• Task to carry out
Transcribe only the lines between the first line of the records and the line containing "(hlt : i < n)", inclusive, exactly as written.

Dataset records:
theorem State.issuesXorb.phase {s : State} (h : s.issuesXorb) : s.phase = .loop ∨ s.phase = .xfer :=
  h.imp And.left id

theorem xorbDone_phase_ne_xfer (n i : Word) (rest : List Byte) (s : State) :
    (s.xorbDone n i rest).phase ≠ .xfer := by
  rw [State.xorbDone_phase]
  split_ifs <;> simp

theorem xorbDone_phase_ne_regen (n i : Word) (rest : List Byte) (s : State) :
    (s.xorbDone n i rest).phase ≠ .regen := by
  rw [State.xorbDone_phase]
  split_ifs <;> simp

/-- XORB on one data byte. -/
theorem State.Inv.xorbDone {s : State} (hi : s.Inv) (h : s.issuesXorb) {n i : Word} (hn : s.bn = some n) (hlt : i < n)
    (hc : s.cur ≤ 63#7) (rest : List Byte) : (s.xorbDone n i rest).Inv where
  cursor := by simp only [State.xorbDone_cur]; bv_omega
  initd := hi.initd
  keystream _ _ := hi.ksWritten_of_issuesXorb h
  context hp := by
    have hne : i + 1 ≠ n := fun e => hp (if_pos e)
    exact ⟨(hi.context (by rcases h.phase with h | h <;> simp [h])).1, n, i + 1, hn, rfl, by bv_omega⟩
  xfer hp := absurd hp (xorbDone_phase_ne_xfer n i rest s)
  outside _ := hi.outside (by rcases h.phase with h | h <;> simp [h])
  inside := hi.inside
  regenCur hp := absurd hp (xorbDone_phase_ne_regen n i rest s)
  regenW hp := absurd hp (xorbDone_phase_ne_regen n i rest s)
  regenKs hp := absurd hp (xorbDone_phase_ne_regen n i rest s)
  memory := hi.memory

theorem StepEffect.keeps_inv {s t : State} (h : StepEffect s t) (hi : s.Inv) : t.Inv := by
  have running (hp : s.phase = .regen) : s.sWritten := hi.initd.mp (hi.context (by simp [hp])).1
  cases h with
  | stays _ same => exact hi.of_sameButStreams same
  | init key nonce ctr len ready _ _ _ next =>
    subst next
    exact ((hi.of_sameButStreams (sameButStreams_take len s)).loadCipher ready key nonce ctr).of_sameButStreams
      (sameButStreams_consumed_send _ _)
  | accept opcode n len ready _ initd nonzero next =>
    subst next
    exact ((hi.of_sameButStreams (sameButStreams_take len s)).accept ready initd opcode nonzero).of_sameButStreams
      (sameButStreams_consumed_send _ _)
  | regenStart loop fires next => exact next ▸ hi.regenStart loop fires
  | mix f regen upc keeps next =>
    subst next
    exact hi.microOp regen (by bv_omega) (running regen) (keeps (hi.regenW regen)) id
      (fun h82 => absurd h82 (by bv_omega)) hi.memory
  | ser x regen upc next =>
    subst next
    exact hi.microOp regen (by bv_omega) (running regen) (hi.regenW regen (by bv_omega))
      (fun _ => ksWritten_serialize s x)
      (fun _ => ksWritten_serialize s x) (serialize_wf _ _ hi.memory)
  | ctrinc c regen upc counter next =>
    subst next
    exact hi.microOp regen (by bv_omega) (sWritten_writeCtr (running regen) _) (hi.regenW regen (by bv_omega))
      id
      (fun h82 => absurd h82 (by bv_omega)) hi.memory
  | curclr regen upc next => exact next ▸ hi.regenEnd regen upc
  | xorb n i d k rest issued bn bi below cur data byte next =>
    subst next
    exact (hi.xorbDone issued bn below cur rest).of_sameButStreams
      (sameButStreams_send _ _)

/-! ## Unwritten reads (10_state.md R38) -/

theorem allS_eq_none {s : State} (h : ¬ s.sWritten) : s.allS = none := by
  rwa [← allS_isSome, Bool.not_eq_true, Option.isSome_eq_false_iff, Option.isNone_iff_eq_none] at h

theorem allW_eq_none {s : State} (h : ¬ s.wWritten) : s.allW = none := by
  rwa [← allW_isSome, Bool.not_eq_true, Option.isSome_eq_false_iff, Option.isNone_iff_eq_none] at h

theorem execLdw_unwritten {s : State} (h : ¬ s.sWritten) : execLdw s = .fault (.unwrittenRead .s) := by
  unfold execLdw
  rw [allS_eq_none h]

theorem execFfadd_unwritten_w {s : State} (h : ¬ s.wWritten) : execFfadd s = .fault (.unwrittenRead .w) := by
  unfold execFfadd
  rw [allW_eq_none h]

theorem execFfadd_unwritten_s {s : State} (hw : s.wWritten) (hs : ¬ s.sWritten) :
    execFfadd s = .fault (.unwrittenRead .s) := by
  obtain ⟨x, hx⟩ := Option.isSome_iff_exists.mp ((allW_isSome s).mpr hw)
  unfold execFfadd
  rw [hx, allS_eq_none hs]

theorem execSer_unwritten {s : State} (h : ¬ s.wWritten) : execSer s = .fault (.unwrittenRead .w) := by
  unfold execSer
  rw [allW_eq_none h]

theorem execCtrinc_unwritten {s : State} (h : s.ctr = none) : execCtrinc s = .fault (.unwrittenRead .s) := by
  simp only [execCtrinc, h]

theorem qrMicro_unwritten (a b c d : Fin 16) {s : State}
    (h : s.w[a] = none ∨ s.w[b] = none ∨ s.w[c] = none ∨ s.w[d] = none) :
    qrMicro a b c d s = .fault (.unwrittenRead .w) := by
  unfold qrMicro
  split
  · simp_all
  · rfl

theorem execXorb_unwritten_ks {s : State} {n i : Word} {d : Byte} {rest : List Byte} (hctx : s.context = .ok (n, i))
    (hcur : s.cur ≤ 63#7) (hs : s.stream = d :: rest) (hk : memRead s.ks s.cur.toNat = none) :
    execXorb s = .fault (.unwrittenRead .ks) := by
  simp only [execXorb, hctx, BitVec.not_lt.mpr hcur, hs, hk, if_false]

theorem context_unwritten {s : State} (h : s.bn = none ∨ s.bi = none) :
    s.context = .error (.unwrittenRead .context) := by
  unfold State.context
  split
  · simp_all
  · rfl

theorem execXorb_unwritten_context {s : State} (h : s.bn = none ∨ s.bi = none) :
    execXorb s = .fault (.unwrittenRead .context) := by
  simp only [execXorb, context_unwritten h]

/-! ## The transitions of PHASE -/

theorem xorbDone_transition {s : State} {n i : Word} (hn : s.bn = some n) (hi : s.bi = some i) (v : Byte)
    (rest : List Byte) :
    ((s.xorbDone n i rest).send v).bi ≠ s.bi ∧
      ((s.xorbDone n i rest).send v).phase =
        if ((s.xorbDone n i rest).send v).bi = ((s.xorbDone n i rest).send v).bn then .ready else .loop := by
  simp [hn, hi]

/-! ## The obligations of 10_state.md -/

/-- Settles O50: the reset event gives the reset state, and every other effect of a step keeps the invariant. -/
theorem stepKeepsInvariant : Obligations.StepKeepsInvariant := by
  unfold Obligations.StepKeepsInvariant
  intro s t hi h
  cases hr : s.resetLine with
  | false => exact (stepEffect_of_step hr h).keeps_inv hi
  | true =>
    rw [step_of_reset hr, Host.Outcome.next.injEq] at h
    exact h ▸ resetEvent_inv s

/-- Settles O3, by cases of the effect of the step. -/
theorem onlyInitAndCtrincWriteS : Obligations.OnlyInitAndCtrincWriteS := by
  unfold Obligations.OnlyInitAndCtrincWriteS
  intro s t hr h
  cases stepEffect_of_step hr h with
  | init key nonce ctr len ready decoded =>
    exact ⟨fun _ => ⟨ready, key, nonce, ctr, len, decoded⟩, fun _ => .inl ⟨ready, key, nonce, ctr, len, decoded⟩⟩
  | ctrinc c regen upc _ next =>
    subst next
    exact ⟨by simp, fun _ => .inr ⟨regen, by rw [upc]; decide⟩⟩
  | stays _ same =>
    obtain ⟨_, _, _, rfl⟩ := same
    simp
  -- Every other effect leaves S as it was.
  | _ => simp [*]

/-- Settles O4, by cases of the effect of the step. -/
theorem initdSetByInitClearedByReset : Obligations.InitdSetByInitClearedByReset := by
  unfold Obligations.InitdSetByInitClearedByReset
  intro s t h
  cases hr : s.resetLine with
  | true =>
    rw [step_of_reset hr, Host.Outcome.next.injEq] at h
    simp [← h]
  | false =>
    cases stepEffect_of_step hr h with
    | init key nonce ctr len ready decoded keyLength nonceLength next =>
      subst next
      have loaded := (sWritten_congr rfl rfl rfl).mpr (sWritten_loadCipher key nonce ctr (s.take len))
      exact ⟨by simp, by simp, fun _ _ =>
        ⟨ready, key, nonce, ctr, len, decoded, keyLength, nonceLength, by simp [statusOk], loaded⟩⟩
    | stays _ same =>
      obtain ⟨_, _, _, rfl⟩ := same
      simp_all
    -- Every other effect leaves INITD as it was.
    | _ => simp_all

/-- Settles O5, by cases of the effect of the step. -/
theorem onlySerWritesKs : Obligations.OnlySerWritesKs := by
  unfold Obligations.OnlySerWritesKs
  intro s t hr h hks
  cases stepEffect_of_step hr h with
  | ser x regen upc => exact ⟨regen, by rw [upc]; decide⟩
  | stays _ same =>
    obtain ⟨_, _, _, rfl⟩ := same
    exact absurd rfl hks
  -- Every other effect leaves KS as it was.
  | _ => simp_all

• Response
theorem State.issuesXorb.phase {s : State} (h : s.issuesXorb) : s.phase = .loop ∨ s.phase = .xfer :=
  h.imp And.left id

theorem xorbDone_phase_ne_xfer (n i : Word) (rest : List Byte) (s : State) :
    (s.xorbDone n i rest).phase ≠ .xfer := by
  rw [State.xorbDone_phase]
  split_ifs <;> simp

theorem xorbDone_phase_ne_regen (n i : Word) (rest : List Byte) (s : State) :
    (s.xorbDone n i rest).phase ≠ .regen := by
  rw [State.xorbDone_phase]
  split_ifs <;> simp

/-- XORB on one data byte. -/
theorem State.Inv.xorbDone {s : State} (hi : s.Inv) (h : s.issuesXorb) {n i : Word} (hn : s.bn = some n) (hlt : i < n)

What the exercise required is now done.